theorem flmcmdDeclareSilent (v : W64) : Statement (.flmcmdDeclareSilent v) := fun h => Bool.noConfusion (show false = true from h)

theorem flmcmdRefused (v : W64) : Statement (.flmcmdRefused v) := fun h => Bool.noConfusion (show false = true from h)

theorem hcmdCancelLaunch : Statement .hcmdCancelLaunch := fun h => Bool.noConfusion (show false = true from h)

theorem hcmdCancelQueue : Statement .hcmdCancelQueue := fun h => Bool.noConfusion (show false = true from h)

theorem hcmdPreemptLaunch : Statement .hcmdPreemptLaunch := fun h => Bool.noConfusion (show false = true from h)

theorem hcmdResumeHalted : Statement .hcmdResumeHalted := fun h => Bool.noConfusion (show false = true from h)

theorem hcmdKillLaunch : Statement .hcmdKillLaunch := fun h => Bool.noConfusion (show false = true from h)

theorem hcmdResumeSuspended : Statement .hcmdResumeSuspended := fun h => Bool.noConfusion (show false = true from h)

theorem hcmdDeliverTrap : Statement .hcmdDeliverTrap := fun h => Bool.noConfusion (show false = true from h)

theorem hcmdMalformed : Statement .hcmdMalformed := fun h => Bool.noConfusion (show false = true from h)

theorem pcieInboundAccess (acc : PcieAccess) : Statement (.pcieInboundAccess acc) := fun h => Bool.noConfusion (show false = true from h)

theorem reset (flash : Option ImageCheck) : Statement (.reset flash) := fun h => Bool.noConfusion (show false = true from h)

theorem bootMailboxImage (check : ImageCheck) : Statement (.bootMailboxImage check) := fun h => Bool.noConfusion (show false = true from h)

theorem bringupComplete (r : Bringup) : Statement (.bringupComplete r) := fun h => Bool.noConfusion (show false = true from h)

theorem attestationRequest (nonce : BitVec 384) : Statement (.attestationRequest nonce) := fun h => Bool.noConfusion (show false = true from h)

theorem attestationReport : Statement .attestationReport := fun h => Bool.noConfusion (show false = true from h)

theorem thermalStateChange (tj : BitVec 8) : Statement (.thermalStateChange tj) := fun h => Bool.noConfusion (show false = true from h)

theorem powerTelemetryUpdate (pwr : BitVec 12) (thr : BitVec 10) (tj : BitVec 8) (tin : BitVec 8) : Statement (.powerTelemetryUpdate pwr thr tj tin) := fun h => Bool.noConfusion (show false = true from h)

end Sys2Proof.Laws.RoundTrip
end

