/-- The words of the trap state, written from s24 on. -/
@[irreducible] def withWords (ws : List W64) (n : Nat) (c : Band) : Band := (List.range n).foldl (fun c i => c.setSName (24 + i) (.ofVal (ws.getD i 0))) c

theorem withWords_succ (ws : List W64) (n : Nat) (c : Band) :
    withWords ws (n + 1) c = (withWords ws n c).setSName (24 + n) (.ofVal (ws.getD n 0)) := by
  unfold withWords
  simp only [List.range_succ, List.foldl_append, List.foldl_cons, List.foldl_nil]

/-- Writing them changes s registers alone. -/
theorem withWords_eq (ws : List W64) (n : Nat) (c : Band) : ∃ x, withWords ws n c = { c with s := x } := by
  induction n with
  | zero => exact ⟨c.s, by unfold withWords; rfl⟩
  | succ n ih =>
    obtain ⟨x, h⟩ := ih
    exact ⟨_, by rw [withWords_succ, h]; rfl⟩

theorem withWords_m (ws : List W64) (n : Nat) (c : Band) : (withWords ws n c).m = c.m := by
  obtain ⟨x, hx⟩ := withWords_eq ws n c
  rw [hx]

/-- Two bands with the same o, a, b and f registers, FPS, signature and counts. -/
def KeepsRest (c d : Band) : Prop :=
  c.o = d.o ∧ c.a = d.a ∧ c.b = d.b ∧ c.f = d.f ∧ c.fps = d.fps ∧ c.sig = d.sig ∧ c.srseq = d.srseq ∧ c.uid = d.uid

theorem KeepsRest.trans {c d e : Band} : KeepsRest c d → KeepsRest d e → KeepsRest c e
  | ⟨h1, h2, h3, h4, h5, h6, h7, h8⟩, ⟨k1, k2, k3, k4, k5, k6, k7, k8⟩ =>
    ⟨h1.trans k1, h2.trans k2, h3.trans k3, h4.trans k4, h5.trans k5, h6.trans k6, h7.trans k7, h8.trans k8⟩

theorem withWords_kept (ws : List W64) (n : Nat) (c : Band) : KeepsRest (withWords ws n c) c := by
  obtain ⟨x, hx⟩ := withWords_eq ws n c
  rw [hx]
  exact ⟨rfl, rfl, rfl, rfl, rfl, rfl, rfl, rfl⟩

theorem slide_kept (c : Band) (n : Nat) (a : W64) : KeepsRest (c.slide n a) c := by
  simp only [KeepsRest, Band.slide, and_self]

theorem withWords_vName (ws : List W64) (n : Nat) (c : Band) (k : Nat) : (withWords ws n c).vName k = c.vName k := by
  obtain ⟨x, hx⟩ := withWords_eq ws n c
  rw [hx]
  rfl

theorem withWords_sName (ws : List W64) (c : Band) (k : Nat) : ∀ n, n ≤ 8 →
    (withWords ws n c).sName k = if 24 ≤ k ∧ k < 24 + n then .ofVal (ws.getD (k - 24) 0) else c.sName k
  | 0, _ => by unfold withWords; exact (if_neg (by omega)).symm
  | n + 1, h => by
    rw [withWords_succ]
    by_cases hk : k = 24 + n
    · subst hk
      rw [sName_setSName_same _ _ (by omega), if_pos (by omega), Nat.add_sub_cancel_left]
    · rw [sName_setSName_other _ _ hk, withWords_sName ws c k n (by omega)]
      by_cases hin : 24 ≤ k ∧ k < 24 + n
      · rw [if_pos hin, if_pos (by omega)]
      · rw [if_neg hin, if_neg (by omega)]

/-- The band in the handler, from what it is with the trap state written (R371). -/
def inHandlerAt (b : Band) (h : W64) (p : Bool) (c : Band) : Band :=
  { (c.setVName 63 ⟨b.lat, .priv, none⟩).goto h with
    m := (c.setVName 63 ⟨b.lat, .priv, none⟩).m.setIfInBounds 0 (~~~ 0#32), mode := 0, latValid := false, inHandler := true, privileged := p,
    trap := none, suspended := false, wait := none, timeLeft := none, tried := none, stalled := none, held := false }

theorem enterHandler_eq (b : Band) (t : Trap) (h : W64) (p : Bool) :
    b.enterHandler t h p = inHandlerAt b h p (withWords (trapState b t) 8 (b.slide 16 t.pc)) := by
  rw [← trapWords_eq]
  unfold withWords
  dsimp only [Band.enterHandler, inHandlerAt]

theorem vName_inHandlerAt_last (b : Band) (h : W64) (p : Bool) (c : Band) : (inHandlerAt b h p c).vName 63 = ⟨b.lat, .priv, none⟩ :=
  show (c.setVName 63 ⟨b.lat, .priv, none⟩).vName 63 = _ from vName_setVName_same c _ (by decide)

theorem vName_inHandlerAt (b : Band) (h : W64) (p : Bool) (c : Band) {k : Nat} (hk : k ≠ 63) : (inHandlerAt b h p c).vName k = c.vName k :=
  show (c.setVName 63 ⟨b.lat, .priv, none⟩).vName k = _ from vName_setVName_other c _ hk

theorem inHandlerAt_kept (b : Band) (h : W64) (p : Bool) (c : Band) : KeepsRest (inHandlerAt b h p c) c :=
  ⟨rfl, rfl, rfl, rfl, rfl, rfl, rfl, rfl⟩

theorem frames_inHandlerAt (b : Band) (h : W64) (p : Bool) (c : Band) : (inHandlerAt b h p c).frames = c.frames := rfl

theorem m_inHandlerAt (b : Band) (h : W64) (p : Bool) (c : Band) : (inHandlerAt b h p c).m = c.m.setIfInBounds 0 (~~~ 0#32) := rfl

theorem takeTrap_entry {s : State} {b : Band} {t : Trap} {l : Launch} (hl : s.launch? b.launch = some l) (hk : l.kills = [])
    (hi : b.inHandler = false) (h28 : t.code ≠ 0x28) (h29 : t.code ≠ 0x29) :
    s.takeTrap b t = if s.hostAssisted t.code.toNat then
      (s.setBand { b with trap := some t, suspended := true, wait := none, tried := none, stalled := none, held := true }).post (s.suspendEvent b t)
    else s.enterTrap b t := by
  have hc : ¬ (t.code.toNat = tSignature ∨ t.code.toNat = tMaskCheck) := by
    rintro (h | h)
    · exact h28 (BitVec.eq_of_toNat_eq h)
    · exact h29 (BitVec.eq_of_toNat_eq h)
  have hbk : s.beingKilled b.launch = false := by simp [State.beingKilled, hl, hk]
  rw [State.takeTrap, hi, if_neg (by decide), if_neg hc, hbk, if_neg (by decide)]

theorem trapEntersHandler : TrapEntersHandler := by
  intro s b t h p l hu hl hk hi h28 h29 ha hh hr
  refine ⟨b.enterHandler t h (p || l.lr.priv), ?_, ?_⟩
  · have hs : s.shadowDiffers (~~~ 0#32) = false := by simp [State.shadowDiffers, hu]
    rw [takeTrap_entry hl hk hi h28 h29, ha, if_neg (by decide), State.enterTrap, hh]
    simp only [hl]
    rw [if_pos hr, hs, if_neg (by decide)]
  rw [enterHandler_eq]
  obtain ⟨x, hx⟩ := withWords_eq (trapState b t) 8 (b.slide 16 t.pc)
  have hs := fun k => withWords_sName (trapState b t) (b.slide 16 t.pc) k 8 (by omega)
  have hv := withWords_vName (trapState b t) 8 (b.slide 16 t.pc)
  have h63 := vName_inHandlerAt_last b h (p || l.lr.priv) (withWords (trapState b t) 8 (b.slide 16 t.pc))
  have hlow := fun k => vName_inHandlerAt (k := k) b h (p || l.lr.priv) (withWords (trapState b t) 8 (b.slide 16 t.pc))
  refine ⟨by rw [frames_inHandlerAt, hx]; rfl, fun k hk => ?_, h63, fun k hk => ?_, fun k hk => ?_, fun k hk => ?_, ?_⟩
  · exact (hs (24 + k)).trans (by rw [if_pos (by omega), Nat.add_sub_cancel_left])
  · rw [hlow k (Nat.ne_of_lt (by omega)), hv, vName_slide _ _ (by omega)]
  · exact (hs k).trans (by rw [if_neg (by omega), sName_slide _ _ (by omega)])
  · exact (hs k).trans (by rw [if_neg (by omega), sName_slide_high _ _ hk])
  · refine ⟨?_, fun k hk _ => ?_, rfl, rfl, rfl, rfl, rfl, rfl, rfl, ?_⟩
    · rw [Band.exec, m_inHandlerAt]
      exact Vector.getElem_setIfInBounds_self (by decide)
    · rw [m_inHandlerAt, getD_setIfInBounds_other _ _ (Nat.ne_of_lt hk), withWords_m]
      rfl
    · exact ((inHandlerAt_kept ..).trans (withWords_kept ..)).trans (slide_kept ..)

/-! ## Kills and suspensions (R373, R376, R391, R392) -/

theorem trapWithoutHandlerKills : TrapWithoutHandlerKills := by
  intro s b t l hl hk
  refine ⟨fun hi => ?_, fun hi h28 h29 ha => ⟨fun hh => ?_, fun ds hh => ?_⟩, fun hi hc => ?_⟩
  · rw [State.takeTrap, if_pos hi, State.trapKills]
  · rw [takeTrap_entry hl hk hi h28 h29, ha, if_neg (by decide), State.enterTrap, hh]
    rfl
  · rw [takeTrap_entry hl hk hi h28 h29, ha, if_neg (by decide), State.enterTrap, hh]
    rfl
  · have : t.code.toNat = tSignature ∨ t.code.toNat = tMaskCheck := hc.imp (by rintro h; rw [h]; rfl) (by rintro h; rw [h]; rfl)
    rw [State.takeTrap, hi, if_neg (by decide), if_pos this, State.trapKills]

theorem hostAssistedTrapSuspends : HostAssistedTrapSuspends := by
  intro s b t l hl hk hi hc
  have hcode : t.code ≠ 0x28 ∧ t.code ≠ 0x29 := by
    rcases hc with ⟨_, h | h | h | h | h⟩ | ⟨_, h⟩ <;> rw [h] <;> decide
  have ha : s.hostAssisted t.code.toNat = true := by
    rcases hc with ⟨hb, h | h | h | h | h⟩ | ⟨hb, h⟩ <;> simp [State.hostAssisted, hb, h, tWinFault]
  rw [takeTrap_entry hl hk hi hcode.1 hcode.2, ha, if_pos rfl]

theorem delayedTrapEntry : DelayedTrapEntry := by
  intro s b t q l hb hw ht hp hs hl hk
  have hbk : s.beingKilled b.launch = false := by simp [State.beingKilled, hl, hk]
  have hexec : exec (.trapEntry q) s = .next (trapEntry q s) := rfl
  have hrun : trapEntry q s = if b.inHandler then s.trapKills b t.code false else s.enterTrap b t := by
    simp only [trapEntry, hb, hw, ht, hp, hs, hbk, Bool.or_self, Bool.false_eq_true, if_false]
  rw [hexec, hrun]
  refine ⟨fun hi => by rw [hi]; rfl, fun hi => by rw [hi]; rfl⟩

/-! ## The mask unit's check (R386) -/

/-- The band at a place, after a change of its own. -/
theorem bandAt_modBand {s : State} {p : Place} {b : Band} {f : Band → Band} (h : s.bandAt p = some b) (hf : ∀ c, (f c).place = c.place) :
    (s.modBand b.uid f).bandAt p = some (f b) := by
  unfold State.bandAt State.modBand at *
  dsimp only
  rw [List.find?_map]
  have : (fun x : Band => x.place == p) ∘ (fun x => if x.uid == b.uid then f x else x) = fun x => x.place == p := by
    funext x
    simp only [Function.comp]
    split
    · rw [hf]
    · rfl
  rw [this, h, Option.map_some, if_pos (beq_self_eq_true _)]

/-- A band that is put in place of itself stands where it stood. -/
theorem bandAt_setBand {s : State} {p : Place} {b c : Band} (h : s.bandAt p = some b) (hu : c.uid = b.uid) (hp : c.place = b.place) :
    (s.setBand c).bandAt p = some c := by
  unfold State.bandAt State.setBand at *
  have hb : (c.place == p) = true := by rw [hp]; exact List.find?_some (p := fun x : Band => x.place == p) h
  generalize s.bands = l at *
  induction l with
  | nil => cases h
  | cons x l ih =>
    rw [List.find?_cons] at h
    dsimp only at ih ⊢
    rw [List.map_cons, List.find?_cons]
    by_cases hx : x.uid = c.uid
    · rw [if_pos (by rw [hx]; exact beq_self_eq_true _), hb]
    · rw [if_neg (by simpa using hx)]
      split at h
      · cases h
        exact absurd hu.symm hx
      next hne => simpa only [hne] using ih h

theorem advance_issued_kept (c : Band) (n : Nat) (h : Bool) (i : Instr) (k : Nat) :
    let d := (c.advance n).issued h i k
    d.place = c.place ∧ d.uid = c.uid ∧ d.launch = c.launch ∧ d.inHandler = c.inHandler ∧ d.m = c.m := by
  dsimp only
  unfold Band.advance
  split <;> exact ⟨rfl, rfl, rfl, rfl, rfl⟩

theorem exec_mseti (d : Opnd) (imm : W32) (s : State) :
    exec (.mseti d imm) s = .next (issue (.mseti d imm) (fun b s => do return .next (← s.maskDst b d imm)) s) := rfl

/-- A legal word that goes on is followed by the shadow unit's check (R386). -/
theorem issue_shadowed {i : Instr} {b : Band} {s t : State} {body : Band → State → Try Fin'} (h : Legal i b) (hh : s.bandAt s.cur = some b)
    (hm : b.canIssue = true) (hb : body b (acting b s) = .ok (.next t)) :
    issue i body s = s.shadowed i (b.trapAt (Instr.isControl i) (len i) tMaskCheck 0 ((encodeWord i).setWidth 64) 0) (past i b s t) := by
  have hl : (Instr.isControl i && !b.lastWord (1 + (litWords i.opnds).length)) = false := by
    cases hc : Instr.isControl i
    · rfl
    · rw [show b.lastWord (1 + (litWords i.opnds).length) = true from h.last hc]
      rfl
  have hp : (Instr.isPrivileged i && !b.privileged) = false := by
    cases hc : Instr.isPrivileged i
    · rfl
    · rw [h.priv hc]
      rfl
  unfold issue
  simp only [hh, hm, h.form, hl, hp, Bool.not_true, Bool.false_eq_true, if_false]
  have hb' : body b (s.setBand { b with latValid := false }) = .ok (.next t) := hb
  rw [hb']
  rfl

theorem maskCheckKills : MaskCheckKills := by
  intro s b imm l hlegal hh hm hl hk hi hr hx
  have hu : s.upset ≠ 0 := fun h0 => hx (by rw [h0]; exact congrArg (BitVec.toNat · % 255) BitVec.xor_zero.symm)
  have hbody : (acting b s).maskDst b (.m 0) imm = .ok ((acting b s).putM b 0 imm) := maskDst_putM imm hr
  obtain ⟨hplace, huid, hlaunch, hhandler, hmask⟩ := advance_issued_kept
    { b with latValid := false, m := b.m.setIfInBounds 0 imm } (len (.mseti (.m 0) imm)) b.inHandler (.mseti (.m 0) imm) s.cycle
  have hc := bandAt_modBand (f := fun c => (c.advance (len (.mseti (.m 0) imm))).issued b.inHandler (.mseti (.m 0) imm) s.cycle)
    (bandAt_modBand (f := fun c => { c with m := c.m.setIfInBounds 0 imm })
      (bandAt_setBand (c := { b with latValid := false }) hh rfl rfl) fun _ => rfl) fun c => (advance_issued_kept c ..).1
  rw [exec_mseti, issue_shadowed hlegal hh hm (t := (acting b s).putM b 0 imm) (by rw [hbody]; rfl), State.shadowed, if_neg hu]
  have hcur : (past (.mseti (.m 0) imm) b s ((acting b s).putM b 0 imm)).bandAt s.cur = _ := hc
  rw [hcur]
  have hexec : ∀ c : Band, c.m = b.m.setIfInBounds 0 imm → c.exec = imm := fun c h => by
    rw [Band.exec, h]
    exact Vector.getElem_setIfInBounds_self (by decide)
  have hforms : (Instr.formsExec (.mseti (.m 0) imm) && s.shadowDiffers imm) = true := by
    rw [State.shadowDiffers, bne_iff_ne.2 hu, bne_iff_ne.2 hx]
    rfl
  dsimp only
  rw [hexec _ hmask, if_pos hforms]
  have hkill : ∀ (r : State) (c : Band) (t : Trap), c.inHandler = false → t.code = 0x29 → r.takeTrap c t = r.trapKills c 0x29 true :=
    fun r c t hc ht => by rw [State.takeTrap, hc, if_neg (by decide), if_pos (.inr (by rw [ht]; rfl)), ht]
  rw [hkill _ _ _ (hhandler.trans hi) rfl, State.trapKills, hlaunch, huid]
******************************
WORK ITEM — Copy the stretch of the records above that runs from the line with "written (R371). -/" through the line with "m := (c.setVName". Both end lines belong in the copy, and nothing else does.

PROBLEM SOLUTION —
/-- The band in the handler, from what it is with the trap state written (R371). -/
def inHandlerAt (b : Band) (h : W64) (p : Bool) (c : Band) : Band :=
  { (c.setVName 63 ⟨b.lat, .priv, none⟩).goto h with
    m := (c.setVName 63 ⟨b.lat, .priv, none⟩).m.setIfInBounds 0 (~~~ 0#32), mode := 0, latValid := false, inHandler := true, privileged := p,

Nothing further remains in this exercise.